Which lines in the data contain the word "Machine"? Please copy each of them.

--------

-- ==== Sys2Proof/Machine/Logic.lean ====
section
/-! DEFINITION. The meanings of XOR and OR (43_logic.md R180 to R182): bitwise on 8 bits. -/

namespace Sys2Proof.Machine

/-- R180: `XOR B`. -/
def execXorB (s : State) : Result := logicA (· ^^^ ·) .b s

/-- R180: `XOR C`. -/
def execXorC (s : State) : Result := logicA (· ^^^ ·) .c s

/-- R180: `XOR D`. -/
def execXorD (s : State) : Result := logicA (· ^^^ ·) .d s

/-- R180: `XOR E`. -/
def execXorE (s : State) : Result := logicA (· ^^^ ·) .e s

/-- R180: `XOR H`. -/
def execXorH (s : State) : Result := logicA (· ^^^ ·) .h s

/-- R180: `XOR L`. -/
def execXorL (s : State) : Result := logicA (· ^^^ ·) .l s

/-- R180: `XOR A`. -/
def execXorA (s : State) : Result := logicA (· ^^^ ·) .a s

/-- R181: `OR B`. -/
def execOrB (s : State) : Result := logicA (· ||| ·) .b s

/-- R181: `OR C`. -/
def execOrC (s : State) : Result := logicA (· ||| ·) .c s

/-- R181: `OR D`. -/
def execOrD (s : State) : Result := logicA (· ||| ·) .d s

/-- R181: `OR E`. -/
def execOrE (s : State) : Result := logicA (· ||| ·) .e s

/-- R181: `OR H`. -/
def execOrH (s : State) : Result := logicA (· ||| ·) .h s

/-- R181: `OR L`. -/
def execOrL (s : State) : Result := logicA (· ||| ·) .l s

/-- R181: `OR A`. -/
def execOrA (s : State) : Result := logicA (· ||| ·) .a s

end Sys2Proof.Machine
end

--------

• [Exercise solution]
-- ==== Sys2Proof/Machine/Logic.lean ====
namespace Sys2Proof.Machine
end Sys2Proof.Machine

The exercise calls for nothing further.